Task brief:
Say only the number of lines in the entries below that contain "kind".

Excerpted data:
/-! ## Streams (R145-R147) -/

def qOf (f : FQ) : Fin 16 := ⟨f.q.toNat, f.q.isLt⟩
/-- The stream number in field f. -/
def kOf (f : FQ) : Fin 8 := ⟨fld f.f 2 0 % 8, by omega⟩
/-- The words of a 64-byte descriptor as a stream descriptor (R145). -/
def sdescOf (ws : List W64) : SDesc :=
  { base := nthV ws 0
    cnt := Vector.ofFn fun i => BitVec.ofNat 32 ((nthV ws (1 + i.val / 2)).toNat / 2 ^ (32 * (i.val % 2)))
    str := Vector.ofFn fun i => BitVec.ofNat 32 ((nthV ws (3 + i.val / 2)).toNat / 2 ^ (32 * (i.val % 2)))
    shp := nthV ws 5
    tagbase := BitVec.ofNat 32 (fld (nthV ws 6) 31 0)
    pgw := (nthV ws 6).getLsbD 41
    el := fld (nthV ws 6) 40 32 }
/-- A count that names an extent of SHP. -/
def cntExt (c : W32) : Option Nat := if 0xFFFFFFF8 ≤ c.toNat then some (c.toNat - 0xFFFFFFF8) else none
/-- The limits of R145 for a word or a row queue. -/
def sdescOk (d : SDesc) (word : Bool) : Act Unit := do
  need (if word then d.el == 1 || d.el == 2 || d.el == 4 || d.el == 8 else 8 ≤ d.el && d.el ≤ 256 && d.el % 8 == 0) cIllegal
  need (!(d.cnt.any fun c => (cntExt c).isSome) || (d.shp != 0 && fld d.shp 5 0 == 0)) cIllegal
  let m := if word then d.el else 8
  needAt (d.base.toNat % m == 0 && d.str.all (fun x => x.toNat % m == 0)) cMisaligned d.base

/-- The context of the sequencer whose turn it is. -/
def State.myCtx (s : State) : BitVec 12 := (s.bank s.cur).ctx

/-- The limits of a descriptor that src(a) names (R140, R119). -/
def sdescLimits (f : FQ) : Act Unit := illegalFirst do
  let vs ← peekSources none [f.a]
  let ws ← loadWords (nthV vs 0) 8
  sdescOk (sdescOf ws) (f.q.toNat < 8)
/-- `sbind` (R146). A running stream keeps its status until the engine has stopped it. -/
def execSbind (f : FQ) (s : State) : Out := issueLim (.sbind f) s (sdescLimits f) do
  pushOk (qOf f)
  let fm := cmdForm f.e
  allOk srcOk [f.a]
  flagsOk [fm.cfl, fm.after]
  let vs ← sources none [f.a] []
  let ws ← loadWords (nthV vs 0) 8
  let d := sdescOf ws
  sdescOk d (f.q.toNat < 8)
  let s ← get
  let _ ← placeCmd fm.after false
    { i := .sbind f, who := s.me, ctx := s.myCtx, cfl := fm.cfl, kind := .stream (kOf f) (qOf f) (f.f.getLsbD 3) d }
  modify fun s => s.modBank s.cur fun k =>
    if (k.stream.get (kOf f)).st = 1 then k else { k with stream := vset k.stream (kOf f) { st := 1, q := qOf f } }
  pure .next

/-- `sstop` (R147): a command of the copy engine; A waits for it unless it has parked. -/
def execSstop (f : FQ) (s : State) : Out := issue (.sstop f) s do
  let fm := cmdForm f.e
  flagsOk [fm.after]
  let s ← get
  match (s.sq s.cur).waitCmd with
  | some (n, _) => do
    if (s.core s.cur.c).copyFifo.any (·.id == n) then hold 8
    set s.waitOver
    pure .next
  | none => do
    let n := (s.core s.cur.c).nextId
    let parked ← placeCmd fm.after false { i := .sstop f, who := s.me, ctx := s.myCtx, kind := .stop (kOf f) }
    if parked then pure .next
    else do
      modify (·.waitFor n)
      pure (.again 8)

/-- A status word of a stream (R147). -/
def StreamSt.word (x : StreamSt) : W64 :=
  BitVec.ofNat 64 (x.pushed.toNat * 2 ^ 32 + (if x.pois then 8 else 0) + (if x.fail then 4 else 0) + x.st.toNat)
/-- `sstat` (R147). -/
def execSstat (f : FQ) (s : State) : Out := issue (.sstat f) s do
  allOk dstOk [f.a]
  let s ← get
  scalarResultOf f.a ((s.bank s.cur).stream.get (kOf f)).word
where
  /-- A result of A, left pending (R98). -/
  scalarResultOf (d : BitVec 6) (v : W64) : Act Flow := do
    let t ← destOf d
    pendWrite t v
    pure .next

Exercise response:
2